GOOD MORNING, BLOGTOWN! So if you don't break, just over compensate. At least you know you can always go on Ricki Lake. LET'S GO TO PRESS.
President Obama came out swinging in last night's debate against Mittens Romney—who needed all the women in his binder to help him.
The candidates also argued about who would be better for women—though it's pretty obvious when one of them (cough, Mittens, cough) couldn't even say the words, "Women deserve equal pay."
For you fact checking fans, here's a round-up of debate fibs.
Worst of all? The candidates wives showed up in the same color! Both were heard remarking, "Oh, HELL NO! Bitch did NOT just steal my look!"
George Zimmerman (Remember him? Killed 17-year-old Trayvon Martin?) now has a court date set for June 10.
Japanese officials are furious over accusations that two U.S. sailors raped a woman on the island of Okinawa.
China's Foxconn (the maker of that iPhone you're holding) admits they used young "interns" at their factories. Interns as young as 14.
Apple schedules an iPad Mini event for October 23. (Work faster, 14-year-old interns! CRACK!)
Lance Armstrong steps down from his charity, and Nike drops him as a spokesperson.

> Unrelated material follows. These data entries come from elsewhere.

/-- Settles O44. -/
theorem stepKeepsMapAndDependencyLaw : Obligations.StepKeepsMapAndDependencyLaw := by
  intro s t h hstep hfatal
  obtain ⟨-, -, -, -, -, -, -, -, hmap, hdep, -⟩ := stepKeepsPipelineInvariant s t h hstep hfatal
  exact ⟨hmap, hdep⟩

/-- Settles O45. -/
theorem stepKeepsBusConsistency : Obligations.StepKeepsBusConsistency := by
  intro s t h hstep hfatal
  obtain ⟨-, -, -, -, -, -, -, -, -, -, hbus, hbroadcast, -⟩ := stepKeepsPipelineInvariant s t h hstep hfatal
  exact ⟨hbus, hbroadcast⟩

/-- Settles O49: it is the dependency law of the state after the step. -/
theorem noSameCycleForwarding : Obligations.NoSameCycleForwarding := by
  intro s t i h hstep hfatal _ hstarted p hp
  obtain ⟨hshape, -, -, -, -, -, -, -, -, hdep, -⟩ := stepKeepsPipelineInvariant s t h hstep hfatal
  have hi : i ≤ t.size := by
    by_contra hlt
    exact hstarted (congrArg RecordState.tExec (record_of_not_holds (t := t) fun hholds =>
      hlt ((holds_iff_of_wf hshape.1 i).mp hholds).2))
  obtain ⟨-, -, -, -, hlaw⟩ := State.DepInv.of_mem hdep hi hp
  exact hlaw hstarted

end Sys2Proof.Machine
end

section

/-! # Proofs: map-table producers of a well-formed trace stay live (spec/47_invariants.md R237) -/

namespace Sys2Proof.Machine

/-- Every map-table producer is in a station or on the bus. -/
def State.MapLive (s : State) : Prop := ∀ r p, s.producer r = some p → s.inStation p ∨ s.cdb = some p

theorem producer_eq_some {s : State} {r p : Nat} : s.producer r = some p ↔ s.mapTable[r]? = some (some p) := by
  unfold State.producer
  cases s.mapTable[r]? <;> simp

theorem lt_nRegs_of_producer {s : State} {r p : Nat} (h : s.producer r = some p) : r < s.nRegs :=
  (List.getElem?_eq_some_iff.mp (producer_eq_some.mp h)).1

theorem liveMapInv_iff {s : State} : s.LiveMapInv ↔ s.MapLive := by
  constructor
  · intro h r p hr
    have hp := h p (mem_occupants.mpr (List.mem_of_getElem? (producer_eq_some.mp hr)))
    rwa [mem_stationed] at hp
  · intro h p hp
    obtain ⟨r, hr⟩ := List.mem_iff_getElem?.mp (mem_occupants.mp hp)
    rw [mem_stationed]
    exact h r p (producer_eq_some.mpr hr)

/-- In a well-formed trace a record with a destination is no store (R308). -/
def State.noStoreDest (s : State) : Prop := ∀ p r, s.namesDest p r = true → s.classHas (· == .store) p = false

theorem word_mem_trace {m : Memory} {i : Nat} {w : TraceWord} (h : m.word i = some w) : w ∈ m.trace := by
  cases i with
  | zero => cases h
  | succ n => exact List.mem_of_getElem? h

theorem noStoreDest_of_traceOk {s : State} (h : s.traceOk = true) : s.noStoreDest := by
  intro p r hdst
  simp only [State.traceOk, traceWellFormed, Bool.and_eq_true, List.all_eq_true] at h
  cases hread : s.traceRead p with
  | none => simp [State.namesDest, State.instrAt, hread] at hdst
  | some x =>
    cases x with
    | error e => simp [State.namesDest, State.instrAt, hread] at hdst
    | ok i =>
      obtain ⟨w, hw, hdecode⟩ := Option.map_eq_some_iff.mp hread
      have hwf := h.1 w (word_mem_trace hw)
      rw [wordWellFormed, hdecode] at hwf
      simp only [State.namesDest, State.instrAt, hread, Bool.or_eq_true, decide_eq_true_eq] at hdst
      rw [classHas_of_traceRead hread]
      by_contra hstore
      have hstore : i.cls = .store := by simpa using hstore
      simp only [hstore, bne_self_eq_false, Bool.false_or, Bool.and_eq_true, beq_iff_eq] at hwf
      rw [hwf.1, hwf.2] at hdst
      simp at hdst

theorem SameInputs.noStoreDest {s t : State} (hin : SameInputs s t) (h : s.noStoreDest) : t.noStoreDest := by
  simpa only [State.noStoreDest, hin.namesDest, hin.classHas] using h

/-- A non-writer of a station class is a store. -/
theorem isStore_of_leaves (g : Group) (c : OpClass) (hg : g.takes c = true) (hw : c.writesResult = false) :
    (c == .store) = true := by
  cases g <;> cases c <;> simp_all [Group.takes, OpClass.isInt, OpClass.isFp, OpClass.writesResult]

/-- The bus occupant goes from the map table with the bus (R201). -/
theorem cdbToRetire_mapLive {c e : Nat} {s : State} (h : BeforeDispatch c e c s) (hlive : s.MapLive) :
    (cdbToRetire s).MapLive := by
  intro r p hp
  obtain ⟨-, -, -, -, hstations, -⟩ := cdbToRetire_frame s
  have hnone := cdbToRetire_cdb h
  have hold := hlive r p (cdbToRetire_producer hp)
  simp only [State.inStation, hstations] at hold ⊢
  refine .inl (hold.resolve_right fun hbus => ?_)
  obtain ⟨-, e⟩ | ⟨i, hi, -, e⟩ := cdbToRetire_cases s
  · rw [e, hbus] at hnone
    cases hnone
  · rw [hbus] at hi
    cases hi
    rw [e, producer_clear] at hp
    split at hp
    case isTrue => cases hp
    case isFalse hne => exact hne hp

theorem releaseSlots_mapLive {c : Nat} {s : State} {g : Group} {i : Nat} (h : BeforeDispatch c c c s)
    (hlive : s.MapLive) (hstores : s.noStoreDest) (hi : some i ∈ s.units g) (hl : s.leaves g i) :
    (s.releaseSlots g i).MapLive := by
  intro r p hp
  replace hp : s.producer r = some p := by simpa [State.producer] using hp
  obtain ⟨hstation, -⟩ := h.inv.slots.unit g i hi
  have hne : p ≠ i := by
    rintro rfl
    obtain ⟨-, -, hdst, -⟩ := h.inv.map r (lt_nRegs_of_producer hp) p hp
    obtain ⟨cl, hcl, hall⟩ := exists_class (h.inv.slots.station_class g p hstation)
    have hwrites := hl.2
    have hstore := hstores p r hdst
    rw [hall] at hwrites hstore
    rw [isStore_of_leaves g cl hcl hwrites] at hstore
    cases hstore
  rw [releaseSlots_cdb]
  refine (hlive r p hp).imp_left fun ⟨k, hk⟩ => ⟨k, ?_⟩
  rw [releaseSlots_stations]
  split
  · exact some_mem_clearRef.mpr ⟨hk, hne⟩
  · exact hk

/-- The winner is on the bus, every other producer keeps its station. -/
theorem broadcast_mapLive {s : State} {g : Group} {w : Nat} (hlive : s.MapLive) (hcdb : s.cdb = none) :
    (s.broadcast g w).MapLive := by
  intro r p hp
  replace hp : s.producer r = some p := by simpa [State.producer] using hp
  rw [broadcast_cdb]
  by_cases hne : p = w
  · exact .inr (congrArg some hne.symm)
  · obtain ⟨k, hk⟩ := (hlive r p hp).resolve_right (by rw [hcdb]; nofun)
    exact .inl ⟨k, (some_mem_broadcast_stations hne k).mpr hk⟩

theorem executeToCdb_mapLive {c : Nat} {s t : State} (h : BeforeDispatch c c c s) (hcdb : s.cdb = none)
    (hlive : s.MapLive) (hstores : s.noStoreDest) (ht : executeToCdb s = .next t) (hfatal : t.fatal = none) :
    t.MapLive := by
  obtain ⟨u, ⟨-, hucdb, hulive, -⟩, -, ⟨-, rfl⟩ | ⟨w, -, -, rfl⟩⟩ :=
    executeToCdb_induct (P := fun u => BeforeDispatch c c c u ∧ u.cdb = none ∧ u.MapLive ∧ u.noStoreDest)
      (fun u g i ⟨hu, hucdb, hulive, hustores⟩ hi hl =>
        ⟨releaseSlots_beforeDispatch hu hucdb hi hl, (releaseSlots_cdb ..).trans hucdb,
          releaseSlots_mapLive hu hulive hustores hi hl, (releaseSlots_sameInputs u g i).noStoreDest hustores⟩)
      h.inv.shape.2.1 ⟨h, hcdb, hlive, hstores⟩ ht hfatal
  · exact hulive
  · exact broadcast_mapLive hulive hucdb

theorem mapLive_congr {s t : State} (h : s.MapLive) (hmap : t.mapTable = s.mapTable) (hcdb : t.cdb = s.cdb)
    (hstations : ∀ g, t.stations g = s.stations g) : t.MapLive := by
  simpa only [State.MapLive, State.producer, State.inStation, hmap, hcdb, hstations] using h

theorem issueToExecute_mapLive {s : State} (h : s.MapLive) : (issueToExecute s).MapLive := by
  have slot (g : Group) (u : State) (k : Nat) (hu : u.MapLive) : (issueSlot g u k).MapLive := by
    obtain e | ⟨i, -, -, e⟩ := issueSlot_cases g u k <;> rw [e]
    · exact hu
    · exact mapLive_congr hu (assignUnit_mapTable ..) (assignUnit_cdb ..) fun l => assignUnit_stations u g l k i
  exact issueGroup_induct (slot .fp) (issueGroup_induct (slot .int) h)

/-- The new producer is in the station it took. -/
theorem dispatchToIssue_mapLive {c : Nat} {s t : State} (h : BeforeDispatch c (c + 1) (c + 1) s) (hlive : s.MapLive)
    (ht : dispatchToIssue s = .next t) (hfatal : t.fatal = none) : t.MapLive := by
  obtain ⟨-, rfl⟩ | ⟨w, rest, hifq, hclass, rfl⟩ | ⟨w, rest, g, j, instr, hifq, hinstr, hclass, hfree, rfl⟩ :=
    dispatchToIssue_cases h.inv.shape.2.1 (fun i hi => h.inv.slots.issued hi) ht hfatal
  · exact hlive
  · exact hlive
  · obtain ⟨hle, -, hmem, -⟩ := h.inv.records.queue
    obtain ⟨h1, h2, -⟩ := hmem w (by simp [hifq])
    have hholds : s.mem.holds w := (holds_iff_of_wf h.inv.shape.1 w).mpr ⟨h1, h2.trans hle⟩
    obtain ⟨hin, -, -, hstations, -, hcdb, -, -, hmap⟩ := placeHead_frame (o := instr.operands) hifq hfree hholds
    have hslot := (firstFree_eq_some.mp hfree).1
    intro r p hp
    have hr := lt_nRegs_of_producer hp
    rw [hin.nRegs] at hr
    rw [hmap r hr] at hp
    rw [hcdb]
    split at hp
    case isTrue =>
      cases hp
      refine .inl ⟨g, ?_⟩
      rw [hstations, if_pos rfl]
      exact (some_mem_set_of_free hslot).mpr (.inl rfl)
    case isFalse =>
      refine (hlive r p hp).imp_left fun ⟨k, hk⟩ => ⟨k, ?_⟩
      rw [hstations]
      split
      case isTrue e => exact (some_mem_set_of_free (e ▸ hslot)).mpr (.inr hk)
      case isFalse => exact hk

theorem stampHead_mapLive {s : State} (h : s.MapLive) : (stampHead s).MapLive := by
  obtain ⟨m, hm, -⟩ := stampHead_frame s
  rw [hm]
  exact mapLive_congr h rfl rfl fun g => by cases g <;> rfl

theorem fetchToDispatch_mapLive {b : Nat} {s t : State} (hv : s.visit = .fetch) (hs : s.fatal = none) (h : s.MapLive)
    (ht : fetchToDispatch b s = .next t) (hfatal : t.fatal = none) : t.MapLive := by
  obtain ⟨-, hne⟩ | ⟨u, hu, hufatal, rfl⟩ := fetchToDispatch_eq_next.mp ht
  · exact absurd hfatal hne
  obtain ⟨-, rfl⟩ | ⟨-, ⟨k, -, -, rfl⟩ | ⟨-, rfl⟩⟩ := fetchPart_eq_next hv hs hu
  · exact stampHead_mapLive h
  · exact stampHead_mapLive (mapLive_congr (t := s.fetched k) h rfl rfl fun g => by cases g <;> rfl)
  · exact absurd hufatal (raiseFatal_fatal_ne_none _ _)

/-- Settles O47: the bus occupant leaves the map with the bus, a store has no map entry to leave behind, a winner goes to
the bus, and the head becomes a producer as it takes a station. -/
theorem stepKeepsMapProducersLive : Obligations.StepKeepsMapProducersLive := by
  intro s t h htraceOk hlive hstep hfatal
  obtain ⟨-, ⟨-, rfl⟩ | ⟨-, hcycle⟩⟩ := stepWith_eq_next hstep
  · exact hlive
  obtain ⟨s2, s4, s5, htr, rfl⟩ := cycleWith_trace h hcycle hfatal
  have hstores := (cdbToRetire_sameInputs s).noStoreDest (noStoreDest_of_traceOk htraceOk)
  have live1 := cdbToRetire_mapLive h.beforeDispatch (liveMapInv_iff.mp hlive)
  have live2 := executeToCdb_mapLive htr.inv1 htr.cdb1 live1 hstores htr.run2 htr.fatal2
  have live4 := dispatchToIssue_mapLive htr.inv3 (issueToExecute_mapLive live2) htr.run4 htr.fatal4
  have live5 := fetchToDispatch_mapLive htr.inv4.shape.2.1 htr.fatal4 live4 htr.run5 htr.fatal5
  exact liveMapInv_iff.mpr live5

end Sys2Proof.Machine
end

section

/-! # Proofs: which steps are fatal and which are refused (spec/60_exceptions.md R262, spec/46_driver.md R217) -/

namespace Sys2Proof.Machine

/-! ### Fatal conditions -/

/-- Record `i` exists, so a finished occupant's visit raises nothing. -/
theorem completeSlot_fatal {c : Nat} {s t : State} {g : Group} {k : Nat} (h : BeforeDispatch c c c s)
    (ht : completeSlot g k s = .next t) : t.fatal = s.fatal := by
  obtain ⟨-, e⟩ | ⟨i, hi, -, e⟩ := completeSlot_cases g k s <;> rw [e] at ht
  · cases ht
    rfl
  obtain ⟨hnone, -⟩ | ⟨instr, u, -, hu, rfl⟩ := visitRecord_eq_next.mp ht
  · obtain ⟨hstation, -⟩ := h.inv.slots.unit g i (List.mem_of_getElem? hi)
    obtain ⟨h1, hle, -⟩ := h.inv.slots.station g i hstation
    have := (traceRead_isSome_iff s i).mpr ⟨h1, hle.trans h.inv.records.queue.1⟩
    rw [hnone] at this
    cases this
  · rw [exec_at_complete rfl] at hu
    cases hu
    split
    · rfl
    · exact releaseSlots_fatal ..

theorem completeSlot_beforeDispatch {c : Nat} {s t : State} {g : Group} {k : Nat} (h : BeforeDispatch c c c s)
    (hcdb : s.cdb = none) (ht : completeSlot g k s = .next t) (hfatal : t.fatal = none) :
    BeforeDispatch c c c t ∧ t.cdb = none := by
  have hv := h.inv.shape.2.1
  obtain ⟨-, rfl | rfl⟩ | ⟨i, hi, hl, rfl⟩ := completeSlot_eq_next ht hfatal
  · exact ⟨h, hcdb⟩
  · rw [withVisit_eq_self hv]
    exact ⟨h, hcdb⟩
  · rw [withVisit_eq_self ((releaseSlots_visit ..).trans hv)]
    exact ⟨releaseSlots_beforeDispatch h hcdb (List.mem_of_getElem? hi) hl, (releaseSlots_cdb ..).trans hcdb⟩

/-- The invariant of stage 2, with no fatal mark. -/
def CompletionReady (c : Nat) (s : State) : Prop := BeforeDispatch c c c s ∧ s.cdb = none ∧ s.fatal = none

theorem completeGroup_ready {c : Nat} {g : Group} {s t : State} (h : CompletionReady c s)
    (ht : completeGroup g s = .next t) : CompletionReady c t := by
  refine forSlots_induct (P := CompletionReady c) (fun k u v ⟨hu, hcdb, hfatal⟩ _ hv => ?_) h ht
  have hvfatal : v.fatal = none := (completeSlot_fatal hu hv).trans hfatal
  obtain ⟨hinv, hvcdb⟩ := completeSlot_beforeDispatch hu hcdb hv hvfatal
  exact ⟨hinv, hvcdb, hvfatal⟩
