-- ==== Sys2Proof/Tests/Slice0.lean ====
section
/-!
SUPPORT. Tests of the model. Expected values come from the vectors of 95_test_vectors.md (named by their row) or from the rules;
each runs at most one step. The last part gives, for each obligation with hypotheses, values that meet them.
-/

-- The kernel evaluates these tests one after another: each waits for what stands before it.
set_option Elab.async false

open Sys2Proof Sys2Proof.Machine

namespace Sys2Proof.Tests

/-! ## Well-formedness: an ill-formed term for each check -/

theorem test_wf_code_assigned : Inputs.WellFormed ⟨0x9, 0, 0, 0⟩ = true := by decide
theorem test_wf_code_unassigned : Inputs.WellFormed ⟨0xA, 0, 0, 0⟩ = false ∧ Inputs.WellFormed ⟨0xF, 0, 0, 0⟩ = false := by decide
theorem test_wf_raw_command : Command.WellFormed (.raw ⟨0xA, 0, 0, 0⟩) = false ∧ Command.WellFormed (.neg 0 (.var 1)) = true := by decide
/-- `ADD h15, h0, #0x3C00` is a line of R74. -/
theorem test_wf_line : Line.WellFormed ⟨.add, [.h 15, .h 0, .imm [3, 12, 0, 0]]⟩ = true := by decide
/-- There is no `h16` (R27). -/
theorem test_wf_line_variable_number : Line.WellFormed ⟨.add, [.h 16, .h 0, .h 1]⟩ = false ∧
    Line.WellFormed ⟨.add, [.h 0, .h 16, .h 1]⟩ = false ∧ Line.WellFormed ⟨.dec64, [.w 16, .h 0]⟩ = false := by decide
/-- DEC64 writes a `w`, the others an `h` (R74). -/
theorem test_wf_line_destination : Line.WellFormed ⟨.dec64, [.h 0, .h 0]⟩ = false ∧
    Line.WellFormed ⟨.neg, [.w 0, .h 0]⟩ = false ∧ Line.WellFormed ⟨.enc64, [.imm [0], .w 0]⟩ = false := by decide
/-- ENC64 and ENC32 read a `w`, the others an `h` (R74). -/
theorem test_wf_line_source : Line.WellFormed ⟨.enc64, [.h 0, .h 0]⟩ = false ∧
    Line.WellFormed ⟨.mov16, [.h 0, .w 0]⟩ = false ∧ Line.WellFormed ⟨.tobits, [.h 0, .imm [0, 0, 0, 0]]⟩ = false ∧
    Line.WellFormed ⟨.frombits, [.h 0, .h 1]⟩ = false := by decide
/-- An immediate has exactly the digits of its width (R74). -/
theorem test_wf_line_digits : Line.WellFormed ⟨.neg, [.h 0, .imm [3, 12, 0]]⟩ = false ∧
    Line.WellFormed ⟨.enc32, [.h 0, .imm [0, 0, 0, 0]]⟩ = false := by decide
/-- Each name takes its own number of operands (R74, R75). -/
theorem test_wf_line_arity : Line.WellFormed ⟨.add, [.h 0, .h 1]⟩ = false ∧ Line.WellFormed ⟨.adda, [.h 0, .h 1, .h 2]⟩ = false ∧
    Line.WellFormed ⟨.neg, []⟩ = false := by decide

/-! ## Decoding: words written out bit by bit from R70 and the table, one at least for every operation -/

theorem test_decode_enc64 : decodeTableWord 8 0b0000 = some (.enc64 0) := by decide
theorem test_decode_enc32 : decodeTableWord 100 (0b0001 + 0xFFFFFFFF3F800000 * 2 ^ 4) = some (.enc32 0x3F800000) := by decide
theorem test_decode_dec64 : decodeTableWord 100 (0b0010 + 0x3C00 * 2 ^ 68 + 0x7E00 * 2 ^ 84) = some (.dec64 0x3C00) := by decide
theorem test_decode_dec32 : decodeTableWord 100 (0b0011 + 0xBC00 * 2 ^ 68) = some (.dec32 0xBC00) := by decide
theorem test_decode_add : decodeTableWord 100 (0b0100 + 0x3C00 * 2 ^ 68 + 0xBC00 * 2 ^ 84) = some (.add 0x3C00 0xBC00) := by decide
theorem test_decode_sub : decodeTableWord 100 (0b0101 + 0x4000 * 2 ^ 68 + 0x3C00 * 2 ^ 84) = some (.sub 0x4000 0x3C00) := by decide
theorem test_decode_mul : decodeTableWord 8 0b0110 = some (.mul 0 0) := by decide
theorem test_decode_div : decodeTableWord 100 (0b0111 + 0x3C00 * 2 ^ 68 + 0x4200 * 2 ^ 84) = some (.div 0x3C00 0x4200) := by decide
theorem test_decode_neg : decodeTableWord 8 0b1000 = some (.neg 0) := by decide
theorem test_decode_mov16 : decodeTableWord 100 (0b1001 + 0xFFFF * 2 ^ 68) = some (.mov16 0xFFFF) := by decide
theorem test_decode_unassigned : decodeTableWord 8 0b1010 = none ∧ decodeTableWord 8 0b1111 = none := by decide

/-! ## Operations: two vectors each -/

/-- What a machine that answered a next state carries on its output ports. -/
def outsOf : Host.Outcome State Fault Refusal → Option Outputs
  | .next t => some t.outs
  | .fault _ | .refused _ => none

Now here's what's going on in your neck of the woods: Cloudy and 65 today, and... wait. SUNNY AND 71 TOMORROW?? Oh, and cool and rainy after that. Whew. Thought I was going crazy for a sec.
And finally, Jimmy Kimmel hit the street yesterday afternoon at 2 pm to ask people who won the previous night's debate... BUT THERE WAS NO DEBATE ON MONDAY! (So their answers may surprise you.)